### Exercise details
Report the number of lines in the records below that contain the word "Option", and nothing more.

• • •

-- ==== Sys2Proof/Machine/Admit.lean ====
section
/-!
DEFINITION. Optimistic admission (R84, R113–R133, R156): hits, holds, the start of a miss, the undo, the outcomes.
-/
namespace Sys2Proof.Machine

/-! Log and trace helpers. -/

/-- An ADM trace record (R502). -/
def admTrace (sub l : Nat) (s : State) : State :=
  match getLog l s with
  | some u =>
    traceRec 1 sub (leBytes 1 u.pipe ++ [0] ++ leBytes 2 l ++ leBytes 4 (hotLoc u.loc) ++ leBytes 4 u.hlo ++
      leBytes 1 u.cls ++ zeros 3) s
  | none => s

/-- Packets on the hold list that are RESOLVED, and those still to be run (R123). -/
def resolvedOf (u : UndoLog) : Nat := (u.hold.filter (·.2)).length
def deferredOf (u : UndoLog) : Nat := (u.hold.filter fun x => !x.2).length + u.rerunsLeft

/-- The entry of a log, while it still is the log's (R118). -/
def logEntry (l : Nat) (s : State) : Option (Nat × HotEntry) :=
  match getLog l s with
  | some u =>
    match hotGet u.loc s with
    | some e => if imgKey e.img == (if isStd e.img then u.key else compactKey s.flow.fpSeed u.key) then some (u.loc, e) else none
    | none => none
  | none => none

/-- The log that governs the entry of a place: its UNDO while PROV is set, else one in REPLAY for the same flow (R120,
R130). -/
def logOfPlace (k : Nat) (s : State) : Option Nat :=
  match hotGet k s with
  | none => none
  | some e =>
    if imgProv e.img then some (imgUndo e.img)
    else (s.flow.log.find? fun x => x.2.st == .replay && x.2.loc == k && (logEntry x.1 s).isSome).map (·.1)

/-! Holds (R121). -/

/-- The HOLD_CELLS gauge of the packet's pipeline rises, or falls. -/
def holdGauge (d : Nat) (up : Bool) (s : State) : State :=
  let p := (getPkt d s).pipe
  let n := cellsOf (getFrame d s).len
  let g := getCtr .HOLD_CELLS p s
  setGauge .HOLD_CELLS p (if up then g + n else g - n) s

/-- A packet joins the hold list of a log. -/
def appendHold (l d : Nat) (resolved : Bool) (s : State) : State :=
  match getLog l s with
  | none => s
  | some u =>
    let s := setFrame d { getFrame d s with held := true, waited := true } (holdGauge d true s)
    setLog l { u with hold := u.hold ++ [(d, resolved)] } s

/-- The hold of a packet ends. -/
def endHold (d : Nat) (s : State) : State :=
  let s := holdGauge d false s
  setFrame d { getFrame d s with held := false } s

/-- A held packet is queued for its re-run (R128, R130). -/
def pushRerun (l : Option Nat) (d : Nat) (s : State) : State :=
  let s := editPkt d (fun k => { k with rerun := l, colours := [], metered := false, loc := none }) s
  let p := (getPkt d s).pipe
  bump .ADM_RERUN p (setFlow { s.flow with rerunq := tput s.flow.rerunq p (tget [] s.flow.rerunq p ++ [d]) } s)

/-- A packet that would be DEFERRED: it is appended, or at 65,535 takes the overflow action of the entry's class (R120). -/
def deferPkt (l d : Nat) (s : State) : State :=
  match getLog l s with
  | none => s
  | some u =>
    if 65535 ≤ deferredOf u then missOvf u.cls d s
    else appendHold l d false (bump .ADM_DEFER (getPkt d s).pipe s)

/-- A packet that reaches an entry behind re-runs of its flow is deferred and re-run in turn (R127, R130). -/
def deferReplay (l d : Nat) (s : State) : State :=
  match getLog l s with
  | none => s
  | some u =>
    if 65535 ≤ deferredOf u then missOvf u.cls d s
    else
      let s := bump .ADM_DEFER (getPkt d s).pipe (setLog l { u with rerunsLeft := u.rerunsLeft + 1 } s)
      pushRerun (some l) d (setFrame d { getFrame d s with held := true, waited := true } (holdGauge d true s))

/-! The update of a hit (R84, R196). -/

/-- The TCP flags of a packet in the image's flags-seen fields (R84). -/
def orFlags (fl : Nat) (rev : Bool) (img : Bytes) : Bytes :=
  if isStd img then
    let o := if rev then 77 else 76
    putF img o 1 (fld img o 1 ||| fl)
  else if bit fl 0 then putF img 47 1 (fld img 47 1 ||| (if rev then 32 else 16))
  else img

/-- An image after a packet of `len` bytes (R84), with METER_STATE as the meter stage leaves it. -/
def hitImage (k : Pkt) (len meter now : Nat) (img : Bytes) : Bytes :=
  let img := putF img (offPKTS img) 5 ((fld img (offPKTS img) 5 + 1) % 2 ^ 40)
  let img := putF img (offBYTES img) 6 ((fld img (offBYTES img) 6 + len) % 2 ^ 48)
  let img := putF img (offLAST img) 4 now
  let img := match k.tcp with
    | some fl => orFlags fl k.rev img
    | none => img
  let img := setCtrl (putBits (imgCtrl img) 8 8 k.profile) img
  ctrlBit 3 true (setMeter meter img)

/-- Wraps of PKTS and BYTES that the packet causes (R196). -/
def hitWraps (len : Nat) (e : HotEntry) : Nat × Nat :=
  (e.wraps.1 + b2n (decide (2 ^ 40 ≤ fld e.img (offPKTS e.img) 5 + 1)),
   e.wraps.2 + b2n (decide (2 ^ 48 ≤ fld e.img (offBYTES e.img) 6 + len)))

/-- What the meters say of a packet at its entry (R189). -/
def meterAt (d : Nat) (e : HotEntry) (s : State) : MeterRes :=
  meterOf d (some (imgMeter e.img, imgLast e.img)) (fpRuleMeter (pktProfile d s)) s

/-- The packet updates the entry, and its debits are made (R84, R189). -/
def updateEntry (d k : Nat) (e : HotEntry) (x : MeterRes) (s : State) : State :=
  let len := (getFrame d s).len
  let img := hitImage (getPkt d s) len x.flowState (msNow s) e.img
  let s := touch k (hotPut k { e with img := img, wraps := hitWraps len e } (applyDebits x s))
  let s := editPkt d (fun p => { p with loc := if isStd e.img then some (k, e.serial) else none }) (markPkt d x s)
  setFrame d { getFrame d s with flowref := hotLoc k } s

/-- Packet information (R147). -/
def pktInfo (d : Nat) (s : State) : Nat :=
  let f := getFrame d s
  let k := getPkt d s
  f.inPort % 64 + actTC k.action * 2 ^ 6 + (k.tcp.getD 0) * 2 ^ 10 + b2n k.rev * 2 ^ 18 + (f.len % 16384) * 2 ^ 20

/-- The key of a packet as an image of its format begins (R147). -/
def keyImage (k : Pkt) (std : Bool) (s : State) : Bytes := fit 128 (if std then k.key else compactKey s.flow.fpSeed k.key)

• • •

### Solution
3